Within the data that follows, set down exactly the lines from the one containing "(hl : Sub 0x4a083" through the one containing "autoShedEvent_within | with_reducible apply modRail_within", both ends included.

§ Provided information
◇ ◇ ◇

theorem derateBegins_within {L : Nat} {s0 : State} (a0 : Item) (a1 : Fin 48) (a2 : Rail) {s : State} (hs : Within L s0
    s) (hl : Sub (orAll s0 0x61ff0ffb4d7) L) : Within L s0 (derateBegins a0 a1 a2 s) := by
  unfold derateBegins
  repeat' (first
    | with_reducible assumption | ((with_reducible refine Sub.some ?_ ?_ hl) <;> rfl)
    | ((with_reducible refine Sub.both ?_ hl); rfl)
    | (intro x; refine Within.cut (L := L) (s := s0) x ?_ ?_; rotate_left; intro hx; clear_value x; rotate_left; subst x)
    | (intro x; clear_value x) | lift_lets | with_reducible apply commitStart_within
    | with_reducible apply settle_within | with_reducible apply retargetRail_within
    | with_reducible apply modRail_within | with_reducible apply complete_within | split)

theorem railSetV_within {L : Nat} {s0 : State} (a0 : Word) {s : State} (hs : Within L s0 s) (hl : Sub (orAll s0
    0x61ff0ffb4d7) L) : Within L s0 (railSetV a0 s) := by
  unfold railSetV
  repeat' (first
    | with_reducible assumption | ((with_reducible refine Sub.some ?_ ?_ hl) <;> rfl)
    | (intro x; refine Within.cut (L := L) (s := s0) x ?_ ?_; rotate_left; intro hx; clear_value x; rotate_left; subst x)
    | intro _ | lift_lets | with_reducible apply onRail_within | with_reducible apply derateBegins_within
    | with_reducible apply failHold_within | with_reducible apply complete_within
    | with_reducible apply failOthers_within | with_reducible apply commitStart_within
    | with_reducible apply settle_within | with_reducible apply retargetRail_within
    | with_reducible apply modRail_within | split)

theorem railDisable_within {L : Nat} {s0 : State} (a0 : Word) {s : State} (hs : Within L s0 s) (hl : Sub (orAll s0
    0x61ff0ffb4d7) L) : Within L s0 (railDisable a0 s) := by
  unfold railDisable
  repeat' (first
    | with_reducible assumption | ((with_reducible refine Sub.some ?_ ?_ hl) <;> rfl)
    | (intro x; refine Within.cut (L := L) (s := s0) x ?_ ?_; rotate_left; intro hx; clear_value x; rotate_left; subst x)
    | intro _ | lift_lets | with_reducible apply onRail_within | with_reducible apply withdrawStarts_within
    | with_reducible apply commitStart_within | with_reducible apply settle_within
    | with_reducible apply complete_within | with_reducible apply failNodes_within | with_reducible apply setPg_within
    | with_reducible apply modRail_within | with_reducible apply railDown_within | split)

theorem gangLanes_within {L : Nat} {s0 : State} (a0 : Fin 48) (a1 : Rail) (a2 : BitVec 48) {s : State} (hs : Within L
    s0 s) (hl : Sub 0x10000000 L) : Within L s0 (gangLanes a0 a1 a2 s) := by
  unfold gangLanes
  repeat' (first
    | with_reducible assumption
    | (intro x; refine Within.cut (L := L) (s := s0) x ?_ ?_; rotate_left; intro hx; clear_value x; rotate_left; subst x)
    | (intro x; clear_value x) | intro _ | lift_lets | with_reducible apply modLane_within
    | with_reducible apply laneJoin_within | with_reducible apply modLanes_within
    | with_reducible refine Within.foldl ?_ ?_)

theorem railGang_within {L : Nat} {s0 : State} (a0 : Word) {s : State} (hs : Within L s0 s) (hl : Sub 0x20eb0fb90c3 L)
    : Within L s0 (railGang a0 s) := by
  unfold railGang
  repeat' (first
    | with_reducible assumption | ((with_reducible refine Sub.le ?_ hl); rfl)
    | (intro x; refine Within.cut (L := L) (s := s0) x ?_ ?_; rotate_left; intro hx; clear_value x; rotate_left; subst x)
    | intro _ | lift_lets | with_reducible apply onRail_within | with_reducible apply failHold_within
    | with_reducible apply complete_within | with_reducible apply countReg_within
    | with_reducible apply commitStart_within | with_reducible apply gangLanes_within
    | with_reducible apply setRail_within | with_reducible apply placeLanes_within
    | with_reducible apply modLanes_within | split)

theorem reask_within {L : Nat} {s0 : State} (a0 : Fin 48) (a1 : Word) {s : State} (hs : Within L s0 s) (hl : Sub
    0x80000000 L) : Within L s0 (reask a0 a1 s) := by
  unfold reask
  repeat' (first | with_reducible assumption | with_reducible apply modBud_within | split)

theorem limitsServed_within {L : Nat} {s0 : State} (a0 : Word) (a1 : Fin 48) {s : State} (hs : Within L s0 s) (hl :
    Sub 0x20fa0fb90c3 L) : Within L s0 (limitsServed a0 a1 s) := by
  unfold limitsServed
  repeat' (first
    | with_reducible assumption | ((with_reducible refine Sub.le ?_ hl); rfl)
    | (intro x; refine Within.cut (L := L) (s := s0) x ?_ ?_; rotate_left; intro hx; clear_value x; rotate_left; subst x)
    | intro _ | lift_lets | with_reducible apply reask_within | with_reducible apply modRail_within
    | with_reducible apply commitStart_within | with_reducible apply release_within
    | with_reducible apply complete_within | split)

theorem railLimits_within {L : Nat} {s0 : State} (a0 : Word) {s : State} (hs : Within L s0 s) (hl : Sub 0x20fa0fb90c3
    L) : Within L s0 (railLimits a0 s) := by
  unfold railLimits
  repeat' (first
    | with_reducible assumption | ((with_reducible refine Sub.le ?_ hl); rfl) | (intro x; clear_value x) | intro _
    | lift_lets | with_reducible apply onRail_within | with_reducible apply complete_within
    | with_reducible apply itemAsks_within | with_reducible apply limitsServed_within
    | with_reducible apply lowerGrant_within | split)

theorem railPgAssert_within {L : Nat} {s0 : State} (a0 : Fin 48) (a1 : Nat) {s : State} (hs : Within L s0 s) (hl : Sub
    (orAll s0 0x63ff8ffb4d7) L) : Within L s0 (railPgAssert a0 a1 s) := by
  unfold railPgAssert
  repeat' (first
    | with_reducible assumption | ((with_reducible refine Sub.some ?_ ?_ hl) <;> rfl)
    | ((with_reducible refine Sub.both ?_ hl); rfl)
    | (intro x; refine Within.cut (L := L) (s := s0) x ?_ ?_; rotate_left; intro hx; clear_value x; rotate_left; subst x)
    | intro _ | lift_lets | with_reducible apply railSees_within | with_reducible apply endCause_within
    | with_reducible apply setPg_within | with_reducible apply completeOpt_within | with_reducible apply settle_within
    | with_reducible apply nodesOnPg_within | split)

theorem pgTmo_within {L : Nat} {s0 : State} (a0 : Fin 48) {s : State} (hs : Within L s0 s) (hl : Sub (orAll s0
    0x73ff8ffb4d7) L) : Within L s0 (pgTmo a0 s) := by
  unfold pgTmo
  repeat' (first
    | with_reducible assumption | ((with_reducible refine Sub.some ?_ ?_ hl) <;> rfl)
    | with_reducible apply raiseOnce_within | with_reducible apply completeOpt_within | split)

theorem prebiasEnds_within {L : Nat} {s0 : State} (a0 : Fin 48) {s : State} (hs : Within L s0 s) (hl : Sub (orAll s0
    0x73ff8ffb4d7) L) : Within L s0 (prebiasEnds a0 s) := by
  unfold prebiasEnds
  repeat' (first
    | with_reducible assumption | ((with_reducible refine Sub.some ?_ ?_ hl) <;> rfl) | (intro x; clear_value x)
    | lift_lets | with_reducible apply raise_within | with_reducible apply completeOpt_within
    | with_reducible apply railDown_within | split)

theorem prebiasTmo_within {L : Nat} {s0 : State} (a0 : Fin 48) {s : State} (hs : Within L s0 s) (hl : Sub (orAll s0
    0x73ff8ffb4d7) L) : Within L s0 (prebiasTmo a0 s) := by
  unfold prebiasTmo
  repeat' (first
    | with_reducible assumption | ((with_reducible refine Sub.some ?_ ?_ hl) <;> rfl)
    | with_reducible apply prebiasEnds_within | with_reducible apply measuredAll_within)

theorem gangDone_within {L : Nat} {s0 : State} (a0 : Fin 48) {s : State} (hs : Within L s0 s) (hl : Sub 0x20038ffb0c3
    L) : Within L s0 (gangDone a0 s) := by
  unfold gangDone
  repeat' (first
    | with_reducible assumption | ((with_reducible refine Sub.le ?_ hl); rfl)
    | (intro x; refine Within.cut (L := L) (s := s0) x ?_ ?_; rotate_left; intro hx; clear_value x; rotate_left; subst x)
    | (intro x; clear_value x) | lift_lets | with_reducible apply modLanes_within
    | with_reducible apply lostEnds_within | with_reducible apply modRail_within
    | with_reducible apply completeOpt_within | with_reducible apply event_within | split)

theorem autoShedEvent_within {L : Nat} {s0 : State} (a0 : Fin 48) {s : State} (hs : Within L s0 s) (hl : Sub 0x4a083
    L) : Within L s0 (autoShedEvent a0 s) := by
  unfold autoShedEvent
  repeat' (first | with_reducible assumption | with_reducible apply event_within | split)

theorem railShedLane_within {L : Nat} {s0 : State} (a0 : Fin 48) (a1 : Rail) {s : State} (hs : Within L s0 s) (hl :
    Sub 0x3004a083 L) : Within L s0 (railShedLane a0 a1 s) := by
  unfold railShedLane
  repeat' (first
    | with_reducible assumption | ((with_reducible refine Sub.le ?_ hl); rfl) | (intro x; clear_value x) | lift_lets
    | with_reducible apply autoShedEvent_within | with_reducible apply modRail_within
    | with_reducible apply modLane_within | with_reducible apply leashEdge_within | split)

theorem railRejoin_within {L : Nat} {s0 : State} (a0 : Fin 48) (a1 : Rail) {s : State} (hs : Within L s0 s) (hl : Sub
    0x3804a083 L) : Within L s0 (railRejoin a0 a1 s) := by
  unfold railRejoin
  repeat' (first
    | with_reducible assumption | ((with_reducible refine Sub.le ?_ hl); rfl)
    | (intro x; refine Within.cut (L := L) (s := s0) x ?_ ?_; rotate_left; intro hx; clear_value x; rotate_left; subst x)
    | intro _ | lift_lets | with_reducible apply modRail_within | with_reducible apply autoShedEvent_within
    | with_reducible apply lostEnds_within | with_reducible apply laneJoin_within | split)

◇ ◇ ◇

§ Worked solution
theorem autoShedEvent_within {L : Nat} {s0 : State} (a0 : Fin 48) {s : State} (hs : Within L s0 s) (hl : Sub 0x4a083
    L) : Within L s0 (autoShedEvent a0 s) := by
  unfold autoShedEvent
  repeat' (first | with_reducible assumption | with_reducible apply event_within | split)

theorem railShedLane_within {L : Nat} {s0 : State} (a0 : Fin 48) (a1 : Rail) {s : State} (hs : Within L s0 s) (hl :
    Sub 0x3004a083 L) : Within L s0 (railShedLane a0 a1 s) := by
  unfold railShedLane
  repeat' (first
    | with_reducible assumption | ((with_reducible refine Sub.le ?_ hl); rfl) | (intro x; clear_value x) | lift_lets
    | with_reducible apply autoShedEvent_within | with_reducible apply modRail_within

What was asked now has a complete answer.